From the first of March through the end of April, the staff at Battlefield Park will be accepting donations of Lifesaver candies. They can be dropped off or sent to the Battle of Richmond Visitors Center, which is located at 101 Battlefield Memorial Highway, Richmond. The visitors center's hours or operation are 10 a.m. to 4:30 p.m., donated Lifesavers can be left on the porch as well.

Organizers request candies donated be individually-wrapped and that anyone donating provide their name and address alongside the Lifesavers.

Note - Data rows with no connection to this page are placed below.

-- ==== Sys2Proof/Laws/Flags.lean ====
section
/-! SUPPORT. The laws of the status register's flags. -/

namespace Sys2Proof.Machine

/-- A flag set is seen in its own bit and in no other. -/
theorem getFlag_setFlag (p : Byte) (f g : Flag) (x : Bool) :
    getFlag (setFlag p f x) g = if g = f then x else getFlag p g := by
  cases f <;> cases g <;> cases x <;> simp [getFlag, setFlag, Flag.bitNo]

@[simp] theorem getFlag_setFlag_self (p : Byte) (f : Flag) (x : Bool) : getFlag (setFlag p f x) f = x := by
  simp [getFlag_setFlag]

theorem getFlag_setFlag_ne (p : Byte) {f g : Flag} (x : Bool) (h : g ≠ f) : getFlag (setFlag p f x) g = getFlag p g := by
  simp [getFlag_setFlag, h]

/-- `SetNZ` changes N and Z alone (R10). -/
theorem getFlag_setNZ (v p : Byte) (g : Flag) :
    getFlag (setNZ v p) g = if g = .n then bit v 7 else if g = .z then (v == 0) else getFlag p g := by
  simp only [setNZ, getFlag_setFlag]

/-- Two status bytes with the same flags are the same byte. -/
theorem status_ext {p q : Byte} (h : ∀ f, getFlag p f = getFlag q f) : p = q := by
  apply BitVec.eq_of_getLsbD_eq
  intro i hi
  have h8 : i = 0 ∨ i = 1 ∨ i = 2 ∨ i = 3 ∨ i = 4 ∨ i = 5 ∨ i = 6 ∨ i = 7 := by omega
  rcases h8 with rfl | rfl | rfl | rfl | rfl | rfl | rfl | rfl
  · exact h .c
  · exact h .z
  · exact h .i
  · exact h .d
  · exact h .b
  · exact h .u
  · exact h .v
  · exact h .n

/-- What a pull leaves in P: Break 0, Unused 1, the rest from the byte (R25). -/
theorem getFlag_pulledP (m : Byte) (g : Flag) :
    getFlag (pulledP m) g = if g = .b then false else if g = .u then true else getFlag m g := by
  cases g <;> simp [getFlag, pulledP, Flag.bitNo]

/-- What BRK and PHP push: Break and Unused 1, the rest from P (R25). -/
theorem getFlag_breakP (p : Byte) (g : Flag) :
    getFlag (breakP p) g = if g = .b then true else if g = .u then true else getFlag p g := by
  cases g <;> simp [getFlag, breakP, Flag.bitNo]

/-- What NMI and IRQ entry push: Break 0, Unused 1, the rest from P (R25). -/
theorem getFlag_interruptP (p : Byte) (g : Flag) :
    getFlag (interruptP p) g = if g = .b then false else if g = .u then true else getFlag p g := by
  cases g <;> simp [getFlag, interruptP, Flag.bitNo]

end Sys2Proof.Machine
end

Battlefield Park Curator Phillip Seyfrit likes to come up with ways to help people. The Lifesaver drive came about during the ice storms which rocked Kentucky in the winter of 2021.

"Nobody was doing anything anywhere. We got to fiddling around and this military mission group out of Lexington that we have worked with put out a plea for items as part of a drive they do about four times a year," Seyfrit said.

Seyfrit said the group wanted individually-wrapped Lifesavers as part of their care packages, something he felt could be easily provided. In the Lifesaver program's first year, 55,000 of the individually wrapped candies were collected by Battlefield Park and donated to the troops.

Donations to "Be a Lifesaver" are also encouraged to people outside of the county as well. The Wild Cherry flavored Lifesavers have been requested of potential donors who live outside of the area. According to the staff at Battlefield Park, that flavor of the candy is harder to come by in this part of the state.

According to Seyfrit, the first batch of Lifesavers donated in the 2022 program came from a 99-year-old World War II Marine Corps veteran.